The Liquid Droplet Radiator (LDR) has emerged as the most promising among a number of spacecraft radiator concepts, which seek to offer light-weight alternatives to conventional, primarily heat-pipe based, radiator technology. Relying solely on conventional radiator technology will in the future lead to an unacceptable mass penalty on the part of the radiator. In the LDR the solid surface of current radiator designs is replaced by a sheet-like spray of minute droplets, which radiate heat to space in between being ejected and collected external to the spacecraft. The droplet diameter is typically of the order of 100 μm.
Early studies in the US indicated that by employing the LDR the radiator mass could be reduced five to ten times for high-power applications stretching from 100 kW and upwards. In view of the great potential benefits of the LDR, ESA decided in 1989 to study the LDR from a European perspective, which meant focussing on power levels well below what had been conceived previously. Following an initial literature survey, a contract was awarded to Bertin et Cie of France in 1991 for an in depth study of the LDR for heat rejection in the range 1 to 100 kW. It included a review of future growth of heat-rejection requirements for European space activities and a trade-off between design options and selection of one design for a detailed concept investigation. The related Liquid Sheet Radiator (LSR) concept was also part of the study.
It appears that the most favourable design option for the reference mission, a 10 kW telecommunications satellite, as well as for the alternative, a 10 kW polar platform, would be a rectangular LDR with a mass considerably less than that of a comparable heat-pipe radiator. The design includes two droplet sheets (one out-going, one in-coming) and a structure, which consists of an unfurlable truss beam. Surrounding the droplet sheets, the truss beam is attached at one end to the exterior of the spacecraft via a yoke and a rotating drive to maintain grazing sun-incidence.

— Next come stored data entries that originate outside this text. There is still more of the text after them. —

-- ==== Sys2Proof/Machine/Smbus.lean ====
section
/-!
DEFINITION. The board manager's SMBus commands (R420).
-/

namespace Sys2Proof.Machine

/-- R420: AON answers in every state except Off (and without input power). -/
def State.smbUp (s : State) : Bool := s.power.state != 4 && s.power.state != 6

/-- R420: in Deep sleep and Watch sensor values are the last ones before entry. -/
def State.smbStale (s : State) : Bool := s.power.state == 3 || s.power.state == 5

/-- A word as SMBus carries it, low byte first. -/
def wordBytes (v : Nat) : List Nat := [v % 256, v / 256 % 256]

/-- R420: an answer, where the module answers. -/
def State.smbAnswer (s : State) (bytes : List Nat) : State := s.when s.smbUp (·.say (.smbus bytes))

/-- R420: the STATUS word. -/
def State.smbStatusWord (s : State) : Nat :=
  s.power.state * 8192 + bitNat s.pins.faultN * 4096 + s.rd .PWR_VIN_STAT_WARN * 2048 + s.rd .PWR_WAKE_REC_FLAG * 1024 +
    bitNat s.smbStale * 512 + bitNat s.pins.smbAlert * 256

/-- R420: SMB_STATUS. -/
def execSmbStatus (s : State) : Result :=
  let s := s.begin
  .next (s.smbAnswer (wordBytes s.smbStatusWord))

/-- R420: SMB_VIN. -/
def execSmbVin (s : State) : Result :=
  let s := s.begin
  .next (s.smbAnswer (wordBytes (s.rd .PWR_VIN_STAT_VIN)))

/-- R420: a reading replaces what the sensor of a channel last read. -/
def State.noteTemp (s : State) (ch : Nat) (v : Int) : State :=
  { s with sup := { s.sup with temps := tabSet 0 s.sup.temps ch v } }

/-- R420: the highest of the die sensors' last readings. -/
def State.dieTemp (s : State) : Int :=
  (List.range 8).foldl (fun m k => max m (tabGet 0 s.sup.temps (16 + k))) (tabGet 0 s.sup.temps 16)

/-- R420: the highest die reading is `v`: no sensor reads above it, and one reads it. -/
def State.noteDie (s : State) (v : Int) : State :=
  (s.upTo 8 (fun s k => s.noteTemp (16 + k) (min v (tabGet 0 s.sup.temps (16 + k))))).noteTemp 16 v

/-- R420: SMB_TCP. -/
def execSmbTcp (v : Int) (s : State) : Result :=
  let s := s.begin
  let s := s.when (decide (s.power.state ≤ 2)) (·.noteTemp 15 v)
  .next (s.smbAnswer (wordBytes (ofSigned 16 (tabGet 0 s.sup.temps 15))))

/-- R420: SMB_TDIE. -/
def execSmbTdie (v : Int) (s : State) : Result :=
  let s := s.begin
  let s := s.when (decide (s.power.state ≤ 2)) (·.noteDie v)
  .next (s.smbAnswer (wordBytes (ofSigned 16 s.dieTemp)))

/-- R420: SMB_WAKE. -/
def execSmbWake (s : State) : Result :=
  let s := s.begin
  .next (s.smbAnswer (wordBytes
    (s.rd .PWR_WAKE_REC_CAUSE * 4096 + s.rd .PWR_WAKE_REC_FROM * 512 + s.rd .PWR_WAKE_REC_FLAG * 256)))

/-- R420: SMB_ID. -/
def execSmbId (s : State) : Result :=
  let s := s.begin
  .next (s.smbAnswer (bytesMsb 4 s.idWord ++ bytesMsb 4 (s.rd .SEC_DEV_ID_HI_ID) ++ bytesMsb 4 (s.rd .SEC_DEV_ID_LO_ID)))

/-- R361, R420: WAKE_CMD: wakes the module from Deep sleep and Watch, or is refused. -/
def State.smbWakeUp (s : State) : State :=
  if !s.smbUp then s
  else if !s.flag .PWR_WAKE_CFG_SMB_EN then s.say .smbusNack
  else if s.asleep then s.wake 2
  else match s.power.trans with
    | some t => s.when (decide (3 ≤ t)) (fun s => (s.returnState.refuse 0 3 t false).actHeld)
    | none => s.recause 2

/-- R420: SMB_WAKE_CMD. -/
def execSmbWakeCmd (s : State) : Result := .next s.begin.smbWakeUp

/-- R420: SMB_ALERT_N is released. -/
def State.releaseAlert (s : State) : State := { s with pins := { s.pins with smbAlert := false } }

/-- R420: SMB_ALERT_CLR. -/
def execSmbAlertClr (s : State) : Result :=
  let s := s.begin
  .next (s.when s.smbUp State.releaseAlert)

/-- R420: SMB_ALERT_RESPONSE: a module that asserts SMB_ALERT_N answers with its address and releases it. -/
def execSmbAlertResponse (s : State) : Result :=
  let s := s.begin
  .next (s.when (s.smbUp && s.pins.smbAlert) (fun s => s.releaseAlert.say (.smbus [0x9C])))

/-- R420: SMB_ATTIC_CUR. -/
def execSmbAtticCur (index : Nat) (s : State) : Result :=
  let s := s.begin
  .next (s.when s.smbUp (·.onAttic (fun a => { a with boardCursor := index % 4096 })))

/-- R391, R420: the record at the board's cursor. -/
def State.boardRecord (s : State) : List Nat :=
  ((List.range 8).map (fun w => bytesMsb 4 ((s.recAt s.attic.boardCursor).word w))).flatten

/-- R420: SMB_ATTIC_REC: the cursor then advances, wrapping at 4,095. -/
def execSmbAtticRec (s : State) : Result :=
  let s := s.begin
  .next (s.when s.smbUp (fun s =>
    (s.say (.smbus s.boardRecord)).onAttic (fun a => { a with boardCursor := (a.boardCursor + 1) % 4096 })))

/-- R420: the commands that are defined. -/
def smbCodes : List Nat := [0x01, 0x02, 0x03, 0x04, 0x05, 0x06, 0x10, 0x11, 0x20, 0x21]

/-- R420: SMB_UNDEFINED. -/
def execSmbUndefined (code : Nat) (s : State) : Result :=
  let s := s.begin
  .next (s.when (s.smbUp && !smbCodes.contains code) (·.say .smbusNack))

end Sys2Proof.Machine
end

The droplet generator is modular, with a shear valve for turning it on and off and operates based on the cavity-disturbance mode. The droplet collector is of the linear type with an auxiliary film. A review of the technology status in Europe shows that all necessary competence for development of the LDR is available. Furthermore, critical technologies have been identified in order to help orienting a future development programme.